Speaking last year to a gathering in Draper, Utah, Mike Lee framed all government agencies as an infringement on freedom, saying, “Whenever government acts in any degree it does so at the expense of individual liberty [and] at the expense of the states.”
It’s a rigid worldview that has little space for the facts of history—like the fact that the US Constitution was, as Thurgood Marshall put it, “defective from the start” because the Founders opted to protect slavery and sacrifice the rights and liberties of thousands upon thousands of African-Americans and Native Americans to political expediency.
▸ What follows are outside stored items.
-- ==== Sys2Proof/Proofs/Audit.lean ====
section
/-! The audit: what a descriptor's validation asks (R17 to R20), and what each answer brings (R185). -/

namespace Sys2Proof.Machine

open Bridge

/-! ## Validation (R17) -/

namespace Descriptor

variable {d : Descriptor} {g : Settings} {straps : Fin 16} {n : Nat}

theorem isRing_iff : d.isRing = true ↔ d.kind = kindRing := beq_iff_eq

theorem isStack_iff : d.isStack = true ↔ d.kind = kindStack := beq_iff_eq

theorem isTally_iff : d.isTally = true ↔ d.kind = kindTally := beq_iff_eq

theorem isOff_iff : d.isOff = true ↔ d.kind = kindOff := beq_iff_eq

theorem isHalted_iff : d.isHalted = true ↔ d.state = stHalted := beq_iff_eq

theorem shapeOk_iff : d.shapeOk n = true ↔
    (n = 0 → d.kind = kindRing ∧ d.itemSize = 8 ∧ (d.state = stOpen ∨ d.state = stHalted))
    ∧ (n = 1 → d.kind = kindRing ∧ d.itemSize = 16 ∧ d.fullPolicy = 0 ∧ 1 ≤ d.high.toNat
      ∧ (d.state = stOpen ∨ d.state = stHalted)) := by
  match n with
  | 0 => simp [shapeOk, isRing_iff, and_assoc]
  | 1 => simp [shapeOk, isRing_iff, and_assoc]
  | _ + 2 => simp [shapeOk]

theorem commonOk_iff {moves : Nat} : d.commonOk moves = true ↔
    (d.state = stOpen ∨ d.state = stClosed ∨ d.state = stHalted) ∧ d.cause.toNat ≤ 5
    ∧ (d.state = stHalted ↔ d.cause = causeReserve ∨ d.cause = causeMemory ∨ d.cause = causeDescriptor)
    ∧ (d.condition = condNone ∨ ((d.condition = condHigh ∨ d.condition = condLow) ∧ (d.kind = kindRing ∨ d.kind = kindStack))
      ∨ (d.condition = condWrap ∧ d.kind = kindTally))
    ∧ (d.condition ≠ condNone → d.triggerMove.toNat < moves) := by
  have halted : (d.isHalted == (d.cause == causeReserve || d.cause == causeMemory || d.cause == causeDescriptor)) = true ↔
      (d.state = stHalted ↔ d.cause = causeReserve ∨ d.cause = causeMemory ∨ d.cause = causeDescriptor) := by
    rw [beq_iff_eq, Bool.eq_iff_iff, isHalted_iff]
    simp [or_assoc]
  simp only [commonOk, Bool.and_eq_true, halted, Bool.or_eq_true, beq_iff_eq, decide_eq_true_eq, isRing_iff, isStack_iff,
    isTally_iff, and_assoc, or_assoc, Decidable.imp_iff_not_or, ne_eq, Decidable.not_not]

theorem storageOk_iff : d.storageOk g straps = true ↔
    (d.itemSize = 4 ∨ d.itemSize = 8 ∨ d.itemSize = 16) ∧ 1 ≤ d.cap ∧ d.base.toNat % d.size = 0
    ∧ d.base.toNat + d.cap * d.size ≤ 2 ^ 32 ∧ ClearOfRegions g straps d.base.toNat (d.cap * d.size)
    ∧ d.high.toNat ≤ d.cap ∧ d.low.toNat ≤ d.cap ∧ d.emptyPolicy.toNat ≤ 1 ∧ d.fillValue.toNat ≤ 1 := by
  simp only [storageOk, Bool.and_eq_true, Bool.or_eq_true, beq_iff_eq, decide_eq_true_eq, Settings.clearOf_iff, and_assoc, or_assoc]
  rfl

theorem ringOk_iff : d.ringOk = true ↔ d.fullPolicy.toNat ≤ 1 ∧ d.head < d.cap ∧ d.count ≤ d.cap := by
  simp only [ringOk, Bool.and_eq_true, decide_eq_true_eq, and_assoc]

theorem stackOk_iff (stack : d.kind = kindStack) : d.stackOk = true ↔
    1 ≤ d.limit ∧ d.limit + 5 ≤ d.cap ∧ d.frame ≤ d.depth ∧ d.depth ≤ d.cap ∧ d.b38.toNat ≤ 1
    ∧ (d.b38 = 0 → d.depth ≤ d.limit)
    ∧ (d.b38 = 1 → d.cause = causeOverflow ∨ d.cause = causeReserve ∨ d.cause = causeMemory ∨ d.cause = causeDescriptor) := by
  have guard : d.guardOpen = true ↔ d.b38 = 1 := by
    rw [guardOpen, isStack_iff.mpr stack, Bool.true_and, beq_iff_eq]
  have shut (legal : d.b38.toNat ≤ 1) : d.b38 = 1 ↔ ¬ d.b38 = 0 := by
    simp only [← BitVec.toNat_inj]
    show d.b38.toNat = 1 ↔ ¬ d.b38.toNat = 0
    omega
  simp only [stackOk, Bool.and_eq_true, decide_eq_true_eq, and_assoc, Bool.or_eq_true, Bool.not_eq_true', ← Bool.not_eq_true,
    guard, beq_iff_eq, or_assoc]
  refine and_congr_right fun _ => and_congr_right fun _ => and_congr_right fun _ => and_congr_right fun _ => and_congr_right fun legal =>
    and_congr ?_ Decidable.imp_iff_not_or.symm
  rw [shut legal, Decidable.imp_iff_not_or]

theorem tallyOk_iff : d.tallyOk = true ↔ d.lower ≤ d.value ∧ d.value ≤ d.upper ∧ d.step ≠ 0 ∧ d.b38.toNat ≤ 1 := by
  simp only [tallyOk, Bool.and_eq_true, decide_eq_true_eq, and_assoc]

theorem valid_iff : d.valid g straps n = true ↔ d.shapeOk n = true ∧ (d.kind = kindOff ∨ (d.commonOk g.moveCount = true
    ∧ ((d.kind = kindRing ∧ d.storageOk g straps = true ∧ d.ringOk = true)
      ∨ (d.kind = kindStack ∧ d.storageOk g straps = true ∧ d.stackOk = true) ∨ (d.kind = kindTally ∧ d.tallyOk = true)))) := by
  simp only [valid, Bool.and_eq_true, Bool.or_eq_true, isRing_iff, isStack_iff, isTally_iff, isOff_iff, and_assoc, or_assoc]

theorem passes_iff : d.passes g straps n = true ↔ (d.state = stHalted ∧ d.cause = causeDescriptor ∧ d.kind.toNat ≤ 3)
    ∨ d.closingAsClosed.valid g straps n = true := by
  simp only [passes, alreadyMarked, Bool.or_eq_true, Bool.and_eq_true, decide_eq_true_eq, descriptorHalt_iff, and_assoc]

end Descriptor

namespace Bridge

variable {b : Bridge} {a : Audit}

/-- A STRUCT end fits what the audit read of its structure (R133). -/
theorem auditEndFits_iff (a : Audit) (size : Byte) (e : Option Nat) : auditEndFits a size e = true ↔
    e = none ∨ ∃ i k, e = some i ∧ a.shapes[i]? = some (k, size) ∧ k ≠ kindOff ∧ k ≠ kindTally := by
  cases e with
  | none => simp [auditEndFits]
  | some i =>
    cases read : a.shapes[i]? with
    | none => simp [auditEndFits, read]
    | some shape =>
      obtain ⟨k, item⟩ := shape
      simp only [auditEndFits, read, endFits, Bool.and_eq_true, bne_iff_ne, beq_iff_eq]
      constructor
      · rintro ⟨⟨not_off, not_tally⟩, rfl⟩
        exact Or.inr ⟨i, k, rfl, read, not_off, not_tally⟩
      · rintro (absent | ⟨i', k', here, shape, not_off, not_tally⟩)
        · exact absurd absent (by simp)
        · rw [← Option.some.inj here, read] at shape
          obtain ⟨rfl, rfl⟩ := Prod.mk.inj (Option.some.inj shape)
          exact ⟨⟨not_off, not_tally⟩, rfl⟩

/-! ## The answers (R185) -/

theorem auditReadBack_of_error (auditing : b.control.state = .auditing) (audit : b.control.audit = some a) (data : List Byte) :
    b.auditReadBack false data = b.refuseStart .memory := by
  simp [auditReadBack, auditing, audit]

theorem auditReadBack_of_struct (auditing : b.control.state = .auditing) (audit : b.control.audit = some a) {n : Nat}
    (position : a.position = .struct n) (data : List Byte) :
    b.auditReadBack true data = b.auditStruct a n (Descriptor.ofBytes data) := by
  simp [auditReadBack, auditing, audit, position]

theorem auditReadBack_of_move (auditing : b.control.state = .auditing) (audit : b.control.audit = some a) {m : Nat}
    (position : a.position = .move m) (data : List Byte) :
    b.auditReadBack true data = b.auditMove a m (MoveDescriptor.ofBytes data) := by
  simp [auditReadBack, auditing, audit, position]

theorem auditWriteBack_of_auditing (auditing : b.control.state = .auditing) (audit : b.control.audit = some a) (ok : Bool) :
    b.auditWriteBack ok = if ok then b.auditNext a else b.refuseStart .memory := by
  simp [auditWriteBack, auditing, audit]

section Struct

variable {n : Nat} {raw : Descriptor}

/-- The audit with what the descriptor read says of its structure. -/
def withShape (a : Audit) (raw : Descriptor) : Audit := { a with shapes := a.shapes ++ [(raw.kind, raw.itemSize)] }

theorem auditStruct_of_fixed (fixed : n ≤ 1) : b.auditStruct a n raw =
    if raw.valid b.cfg b.control.straps n = true ∧ raw.state = stOpen then b.auditNext (withShape a raw)
    else b.refuseStart (if n = 0 then .commandRing else .noticeRing) :=
  if_pos fixed

theorem auditStruct_of_free (free : 1 < n) : b.auditStruct a n raw =
    if raw.passes b.cfg b.control.straps n = false then
      b.auditWrite { withShape a raw with findings := a.findings ++ [n] } (b.cfg.tableBase + n * 64 + 1) [stHalted, causeDescriptor]
    else if raw.closingAsClosed ≠ raw then b.auditWrite (withShape a raw) (b.cfg.tableBase + n * 64 + 1) [stClosed]
    else b.auditNext (withShape a raw) :=
  if_neg (Nat.not_le.mpr free)

end Struct

theorem auditWrite_eq (b : Bridge) (a : Audit) (addr : Nat) (bytes : List Byte) :
    (b.auditWrite a addr bytes).control = { b.control with audit := some a }
      ∧ ∃ h, (b.auditWrite a addr bytes).mport.waiting.getLast? = some ⟨h, .auditWrite, true, addr, bytes, bytes.length, false⟩ :=
  ⟨rfl, issue_last _ _ _ _ _ _⟩

end Bridge

section Answers

variable {s : State} {id : Nat} {q : MemRequest}

theorem exec_auditRead_due (due : AnswerDue s id isAuditRead q) (ok : Bool) : exec (.auditReadDone id ok) s =
    AfterAnswer s q ok false ((s.chip.received id).auditReadBack ok (Memory.readBytes s.mem q.addr q.length)) :=
  s.answered_due id ok false isAuditRead (fun _ data b => b.auditReadBack ok data) q due

theorem exec_auditWrite_due (due : AnswerDue s id isAuditWrite q) (ok : Bool) : exec (.auditWriteDone id ok) s =
    AfterAnswer s q ok false ((s.chip.received id).auditWriteBack ok) :=
  s.answered_due id ok false isAuditWrite (fun _ _ b => b.auditWriteBack ok) q due

end Answers

/-- Settles O49: each answer of the audit by its kind and its descriptor, and validation by its clauses. -/
theorem auditJudgesEachDescriptor : Obligations.AuditJudgesEachDescriptor := by
  intro s a id q audit g data refused writes
  let b := s.chip.received id
  have refuses {c : Instr} {ok : Bool} {r : StartReason} (done : exec c s = AfterAnswer s q ok false (b.refuseStart r)) :
      refused c ok r := by
    obtain ⟨state, reason, settings, findings, -, -, iport⟩ := refuseStart_eq b r
    exact ⟨b.refuseStart r, done, state, reason, findings, settings, iport⟩
  refine ⟨fun auditing => ?_, ?valid⟩
  · have back (due : AnswerDue s id isAuditRead q) {b' : Bridge} (h : b.auditReadBack true data = b') :
        exec (.auditReadDone id true) s = AfterAnswer s q true false b' :=
      (exec_auditRead_due due true).trans (congrArg (AfterAnswer s q true false) h)
    have writes_of (due : AnswerDue s id isAuditRead q) {a' : Audit} {addr : Nat} {bytes : List Byte}
        (h : b.auditReadBack true data = b.auditWrite a' addr bytes) : writes addr bytes a' := by
      obtain ⟨control, last⟩ := auditWrite_eq b a' addr bytes
      exact ⟨_, back due h, congrArg Control.audit control, (congrArg Control.state control).trans auditing, last⟩
    refine ⟨fun due => ?readError, fun due => ?writeError, fun n due position => ?struct, fun m due position => ?move,
      fun due => ?written⟩
    case readError =>
      exact refuses ((exec_auditRead_due due false).trans
        (congrArg (AfterAnswer s q false false) (auditReadBack_of_error (b := b) auditing audit data)))
    case writeError =>
      exact refuses ((exec_auditWrite_due due false).trans
        (congrArg (AfterAnswer s q false false) (auditWriteBack_of_auditing (b := b) auditing audit false)))
    case written =>
      exact (exec_auditWrite_due due true).trans
        (congrArg (AfterAnswer s q true false) (auditWriteBack_of_auditing (b := b) auditing audit true))
    case struct =>
      intro d a'
      have judged : b.auditReadBack true data = b.auditStruct a n d :=
        auditReadBack_of_struct (b := b) auditing audit position data
      have passes_not (passes : d.passes g s.chip.control.straps n = true) : ¬ d.passes b.cfg b.control.straps n = false :=
        fun fails => Bool.false_ne_true (fails.symm.trans passes)
      have fixed_judged (fixed : n ≤ 1) : b.auditReadBack true data = _ := judged.trans (auditStruct_of_fixed fixed)
      have free_judged (free : 1 < n) : b.auditReadBack true data = _ := judged.trans (auditStruct_of_free free)
      refine ⟨fun fixed bad => refuses (back due ((fixed_judged fixed).trans (if_neg bad))),
        fun free fails => writes_of due ((free_judged free).trans (if_pos fails)),
        fun free passes closing => writes_of due ((free_judged free).trans ((if_neg (passes_not passes)).trans (if_pos closing))), ?_⟩
      rintro (⟨fixed, valid, isOpen⟩ | ⟨free, passes, closed⟩)
      · exact back due ((fixed_judged fixed).trans (if_pos ⟨valid, isOpen⟩))
      · exact back due ((free_judged free).trans ((if_neg (passes_not passes)).trans (if_neg fun h => h closed)))
    case move =>
      intro d passes
      have judged : b.auditReadBack true data = b.auditMove a m d :=
        auditReadBack_of_move (b := b) auditing audit position data
      exact ⟨fun good => back due (judged.trans (if_pos good)), fun bad => writes_of due (judged.trans (if_neg bad))⟩
  case valid =>
    intro d g straps n ring stack tally shape common storage ringOk stackOk tallyOk
    refine ⟨auditEndFits_iff a, ?_, rfl, Descriptor.passes_iff⟩
    have stack_fields : d.kind = kindStack ∧ d.storageOk g straps = true ∧ d.stackOk = true
        ↔ d.kind = kindStack ∧ d.storageOk g straps = true ∧ stackOk :=
      and_congr_right fun kind => and_congr_right fun _ => Descriptor.stackOk_iff kind
    rw [Descriptor.valid_iff, stack_fields, Descriptor.shapeOk_iff, Descriptor.commonOk_iff, Descriptor.storageOk_iff,
      Descriptor.ringOk_iff, Descriptor.tallyOk_iff]

end Sys2Proof.Machine
end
Or the fact that concerted federal action has played a substantial role in the enforcement of the rights of women and people of color.
The Skousen-ish worldview Lee appeals to has been decried even by conservative-leaning Brigham Young University political science professors, who describe it as “lacking in substance and scholarly research” and smacking of “anti-intellectualism” and compare its adherents’ preference for “proof-texting” and “quote listing” over reasoned analysis to a predilection for “Twitter” or “video games.”
And the ascendancy of Skousen-style thinking represents a retreat from the pragmatic, compassionate, pluralistic thinking and call for careful policy making modeled by LDS Church leaders in their recent statements on matters such as immigration.
The real pity here for LDS folks is the loss of nuance, sophistication, and substance in just one generation of LDS conservatism. Mike Lee won by appealing not only to Utah voters’ unfailing preference for multi-generational Mormon power brokers, but by playing to a Beck-Skousen conservatism that would freeze the Founders and Constitution in some mythical originary moment of Anglo-Saxon Christian genius and worship them. Like idols.